Somebody once wrote that all people are born "a little bit happy or a little bit sad." My daughter-in-law and her husband, my son, were both born sunny-side up. Each has a bright soul, good-natured, trusting, always seeing the good in others.
Me, I'm an asshole. Ana has put her trust in me. Like Inspector Clouseau to Kato, she has instructed me to push her relentlessly and to "pay no attention to what I say." But I do pay attention to what she says and I can't be an asshole to her. She's too good a person.
Ana instructed me long ago to correct her English anytime. "When you apply for residency, they don't like to hear when you mispronounce a word." Very sensible. But in the middle of reading a board question? As Inspector Clouseau would admonish Kato, "This is neither the time nor the place!"
I can be a goof, however. I will say, "Excuse me?" when she mispronounces a word, and she laughs. So I push it. She says a word wrong, sometimes from sheer fatigue, or reverses the order of an abbreviation, "Th1" is an example. "HT1" Ana will say. "That's how we say it in Portuguese," by way of explanation. "Yeah well, see, we're in America now." She laughs heartily. "Diaphragm" is mangled as something like "diaphragmata." "What is that, Latin?"

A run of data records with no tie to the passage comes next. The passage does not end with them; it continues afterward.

/-- A till is examined: it becomes ready, or stays as it was (R77). Its ready time is that at which its records alone made it ready, so a
launch or a registration does not put it back (DESIGN CHOICE, log entry 94: R81 does not say so). -/
def State.examine (s : State) (gen nid die : Nat) : State :=
  if die = 4 then s
  else { s with
    tills := s.tills.map (fun (t : Till) =>
      if t.gen == gen && t.nid == nid && t.die == die && t.ready.isNone then
        match s.node gen nid with
        | none => t
        | some n => { t with ready := (t.readyFor n).map (fun a => s.ptb - a) }
      else t) }

/-- The lowest free place in the spill area of a generation. -/
def State.spillPlace (s : State) (gen : Nat) : Nat :=
  let used := (s.tills.filter (fun t => t.gen == gen)).flatMap (fun t => (t.recs.filter TRec.spilled).map TRec.at_)
  ((List.range used.length).find? (fun i => !used.contains i)).getD used.length

/-- A spilled record lies in its place in the area (R486; log entry 24). -/
def State.laySpill (s : State) (gen : Nat) (r : TRec) : State :=
  match s.spillEntry gen with
  | some o => if r.spilled then s.pokePA (fld (s.cpw o) 55 12 * 2 ^ 12 + 64 * r.at_) r.bytes else s
  | none => s

/-- The spill area has reached seven eighths of its capacity for the first time (R487). -/
def State.spillFull (s : State) (gen cap n : Nat) : State :=
  if 7 * cap ≤ 8 * n && !s.spillSaid.contains gen then
    ({ s with spillSaid := gen :: s.spillSaid } : State).ringRec { cls := 4, code := 0xC, async := true, gen := gen }
  else s

/-- Enter a record in the till of a die, or in the spill area (R76, R78, R487, R546). The record of a node that is not registered is written as
one enters, and not again while it waits (DESIGN CHOICE, log entry 102). -/
def State.enterTill (s : State) (gen nid die : Nat) (r0 : TRec) : State :=
  let area := s.spillEntry gen
  let chip := if die = 4 then r0.idx % 4 else die
  let held := s.tills.any (fun t => t.gen == gen && t.recs.any (fun r => r.spilled && tillDie t r == chip))
  let spill := if die = 4 && area.isSome then true else decide (8192 ≤ s.onChip chip) || (held && die != 4)
  let cap := match area with | some o => 2 ^ fld (s.cpw (o + 8)) 39 32 | none => 0
  let n := s.spilledOf gen + 1
  if spill && cap < n then (s.ringRec { cls := 4, code := 0xD, async := true, gen := gen }).abortPart (s.partOf gen) 3
  else
    let r : TRec := { r0 with spilled := spill, at_ := if spill then s.spillPlace gen else 0 }
    let s1 : State := { s with
      tills := if s.tills.any (fun t => t.gen == gen && t.nid == nid && t.die == die) then
          s.tills.map (fun (t : Till) => if t.gen == gen && t.nid == nid && t.die == die then { t with recs := t.recs ++ [r] } else t)
        else s.tills ++ [{ gen := gen, nid := nid, die := die, recs := [r] }] }
    let s2 := if spill then (s1.laySpill gen r).spillFull gen cap n else s1
    if (s2.node gen nid).isNone then s2.rateRec (0x412 * 2 ^ 48 + gen * 2 ^ 24 + nid) { cls := 4, code := 0x12, async := true, gen := gen, info := nid }
    else s2.examine gen nid die

/-- Deliver a record to a till (R75): on the die named, or on the die that its number chooses. -/
def State.deliver (s : State) (gen nid idx : Nat) (die? : Option Nat) (bs : List Byte) (prov : Prov) (clk : Clock) : State :=
  if s.aborted.contains gen then s
  else
    let ds := s.servingDies gen
    s.enterTill gen nid (if ds.isEmpty then 4 else die?.getD (ds.getD (idx % ds.length) 0)) { bytes := bs, prov := prov, idx := idx, clk := clk }

/-- Records that wait where the generation does not run, on a die that no longer serves it or for the package as a whole, enter the tills of
the dies that do, by the number of R75 (R78, R102, R198). Log entry 56. -/
def State.rehome (s : State) (gen : Nat) : State :=
  let ds := s.servingDies gen
  let away (t : Till) : Bool := t.gen == gen && !ds.contains t.die
  if gen = 0 || ds.isEmpty then s
  else
    (s.tills.filter away).foldl (fun (u : State) t =>
      t.recs.foldl (fun (u : State) r => u.enterTill gen t.nid (ds.getD (r.idx % ds.length) 0) r) u)
      { s with tills := s.tills.filter (fun t => !away t) }

/-! ### Named tasks (R87 to R89, R473) -/

/-- PA of an entry of a generation's named-task table. -/
def State.taskEntry (s : State) (gen n : Nat) : Option Nat :=
  (s.genEntry gen).map (fun o => fld (s.cpw (o + 0x18)) 55 23 * 2 ^ 23 + 128 * (n % 65536))

def taskAgent (gen n : Nat) : Agent := .task (gen * 65536 + n % 65536)

def taskAcc (gen n : Nat) : Acc := { who := taskAgent gen n, strong := true, sc := .dv, acq := true, rel := true }

/-- CLASS 4 record of a named task. -/
def State.taskRec (s : State) (gen code n : Nat) (pa : Nat) (dev : Option Nat) : State :=
  s.ringRec { cls := 4, code := code, async := true, gen := gen, va := pa, info := n % 65536 + (match dev with | some d => d * 2 ^ 16 | none => 0) }

/-- What the CP or a task engine reads of memory as its own data: a poisoned sector is consumed as zero, with a record (R496; log entry 99). -/
def State.cpPeek (s : State) (gen pa n : Nat) : List Byte × State :=
  if s.poisoned pa then (List.replicate n 0, s.ringRec { cls := 3, code := 4, gen := gen, va := pa })
  else (s.peek pa n, if (s.keyDraw (keyOf pa)).isNone then s.keyRec pa else s)

/-- Set TSTATE, and launch in the same step when CRT = 1 and COUNT = 0. -/
def State.taskSet (s : State) (gen n pa count : Nat) (crt : Bool) : State :=
  let ac := taskAcc gen n
  if crt && count % 2 ^ 32 = 0 then
    let (r, s0) := s.cpPeek gen (pa + 0x40) 64
    let s1 := s0.storePA ac pa ((leBytes 8 (2 ^ 33)).map some)
    s1.deliver gen (recNid r) (n % 65536) none r { task := some (n % 65536) } (s1.hb.of (taskAgent gen n)).clk
  else s.storePA ac pa ((leBytes 8 (count % 2 ^ 32 + (if crt then 2 ^ 32 else 0))).map some)

/-- Create (R88). -/
def State.taskCreate (s : State) (gen n c : Nat) (bs : List Byte) (who : Agent) : State :=
  match s.taskEntry gen n with
  | none => s.taskRec gen 0x10 n 0 none
  | some pa =>
    let (bs0, s0) := s.cpPeek gen pa 8
    let t := leVal bs0
    if t.testBit 32 || t.testBit 33 then s0.taskRec gen 9 n pa none
    else
      let s1 := { s0 with hb := s0.hb.pass who (taskAgent gen n) }
      (s1.storePA (taskAcc gen n) (pa + 0x40) (bs.map some)).taskSet gen n pa (fld t 31 0 + c) true

/-- Decrement (R88); dev: the issuing device of a remote one. -/
def State.taskDec (s : State) (gen n : Nat) (who : Agent) (dev : Option Nat) : State :=
  match s.taskEntry gen n with
  | none => s.taskRec gen 0x10 n 0 dev
  | some pa =>
    let (bs0, s0) := s.cpPeek gen pa 8
    let t := leVal bs0
    if t.testBit 33 then s0.taskRec gen 0xA n pa dev
    else ({ s0 with hb := s0.hb.pass who (taskAgent gen n) }).taskSet gen n pa (fld t 31 0 + 2 ^ 32 - 1) (t.testBit 32)

/-- Retire (R88). -/
def State.taskRetire (s : State) (gen n : Nat) : State :=
  match s.taskEntry gen n with
  | none => s
  | some pa =>
    let (bs, s1) := s.cpPeek gen pa 8
    if (leVal bs).testBit 33 then s1.storePA (taskAcc gen n) pa ((leBytes 8 0).map some) else s1

/-! ### Warps and groups wherever they are (R194, R209) -/

def Vault.updWarp (v : Vault) (wix : Nat) (f : Warp → Warp) : Vault :=
  { v with warps := v.warps.map (fun (w : Warp) => if w.wix == wix then f w else w) }

/-- Change a saved warp, and its image in the vault or the park area (R61, R194, R195, R202). -/
def State.updVault (s : State) (v : Vault) (wix : Nat) (f : Warp → Warp) : State :=
  let s1 := { s with vaults := s.vaults.map (fun (y : Vault) => if y.pa == v.pa then y.updWarp wix f else y) }
  match v.warps.find? (fun w => w.wix == wix) with
  | some w => s1.layAgain v (f w)
  | none => s1

/-- The park record of a warp is laid again if the warp is parked (R60, R61). -/
def State.layIf (s : State) (c wix : Nat) : State :=
  if (s.warp c wix).place.isNone && ((s.core c).warp? wix).isSome then s.layPark c (s.warp c wix) else s

/-- Change a warp of a generation on its core, in its park record too when it is parked (R61), or in its vault when it is saved (R194). -/
def State.mapWarp (s : State) (c gen wix : Nat) (f : Warp → Warp) : State :=
  if wix = supWix || (s.core c).gen == gen then (s.updWarp c wix f).layIf c wix
  else match s.vaults.find? (fun v => v.core == c && v.gen == gen) with
    | some v => s.updVault v wix f
    | none => s

/-- The warp that mapWarp changes. -/
def State.findWarp (s : State) (c gen wix : Nat) : Option Warp :=
  if wix = supWix || (s.core c).gen == gen then (s.core c).warp? wix
  else (s.vaults.find? (fun v => v.core == c && v.gen == gen)).bind (fun v => v.warps.find? (fun w => w.wix == wix))

/-- Change a group wherever it is. -/
def State.mapGroup (s : State) (c gen gid : Nat) (f : Group → Group) : State :=
  if (s.core c).gen == gen then s.updGroup c gid f
  else { s with
    vaults := s.vaults.map (fun (v : Vault) =>
      if v.core == c && v.gen == gen then { v with groups := v.groups.map (fun (g : Group) => if g.gid == gid then f g else g) } else v) }

/-! ### Retirement (R35, R241, R258) -/

/-- What the retirement of a group owes for one record: its task's entry, its tile's completion word or ESCD. -/
def State.settleProv (s : State) (c : Nat) (g : Group) (p : Prov) (bs : List Byte) : State :=
  let s1 := match p.task with | some n => s.taskRetire g.gen n | none => s
  let s2 := if p.own then (s1.jobAdd g.gen (leVal ((bs.drop 8).take 8)) (.stage c g.gid)).2 else s1
  match p.stolen with
  | some (victim, dq, ticket) => ({ s2 with hb := s2.hb.farStamp (.stage c g.gid) } : State).sendPacket (s2.mkPacket g.gen victim 0 0x09 0 (dq * 2 ^ 32 + ticket) [])
  | none => s2

/-- The grid has retired: its completion record is due (R258, R449), or its parent group has one child less (R35). The group whose
retirement this may allow, if any. -/
def State.endGrid (s : State) (gr : Grid) : State × Option (Nat × Nat × Nat) :=
  match gr.parent with
  | some (c, gid) =>
    (({ s with grids := s.grids.filter (fun x => x.id != gr.id) } : State).mapGroup c gr.gen gid
      (fun g => { g with children := g.children.erase gr.id }), some (c, gr.gen, gid))
  | none =>
    ({ s with grids := s.grids.map (fun (x : Grid) => if x.id == gr.id then { x with retired := some (x.retired.getD s.ptb) } else x) }, none)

One question on flashcards that she always got wrong was "Obese people have _____levels of lipid." The answer is obvious to a layman, "increased"--fat people have more fat!--but the USMLE tries to trick medical students with similar-sounding questions. There is a corollary to that one, "Lipocyte levels are ____ in obese people". The answer there is "decreased". When I see Ana hesitating over either of those questions, sometimes I will bend my face toward her and look at her accusingly. A couple of times I have cocked an imaginary gun at her temple. It all makes it fun for both of us, but only a good-natured, trusting soul like Ana would take it always in good humor.
The first time I ever met Ana was a five-minute drive-by as my son was taking her to the airport. I knew immediately that she was the One and texted my son "She's a keeper, don't fuck this up." My instant opinion has only been reinforced, constantly, since that first impression.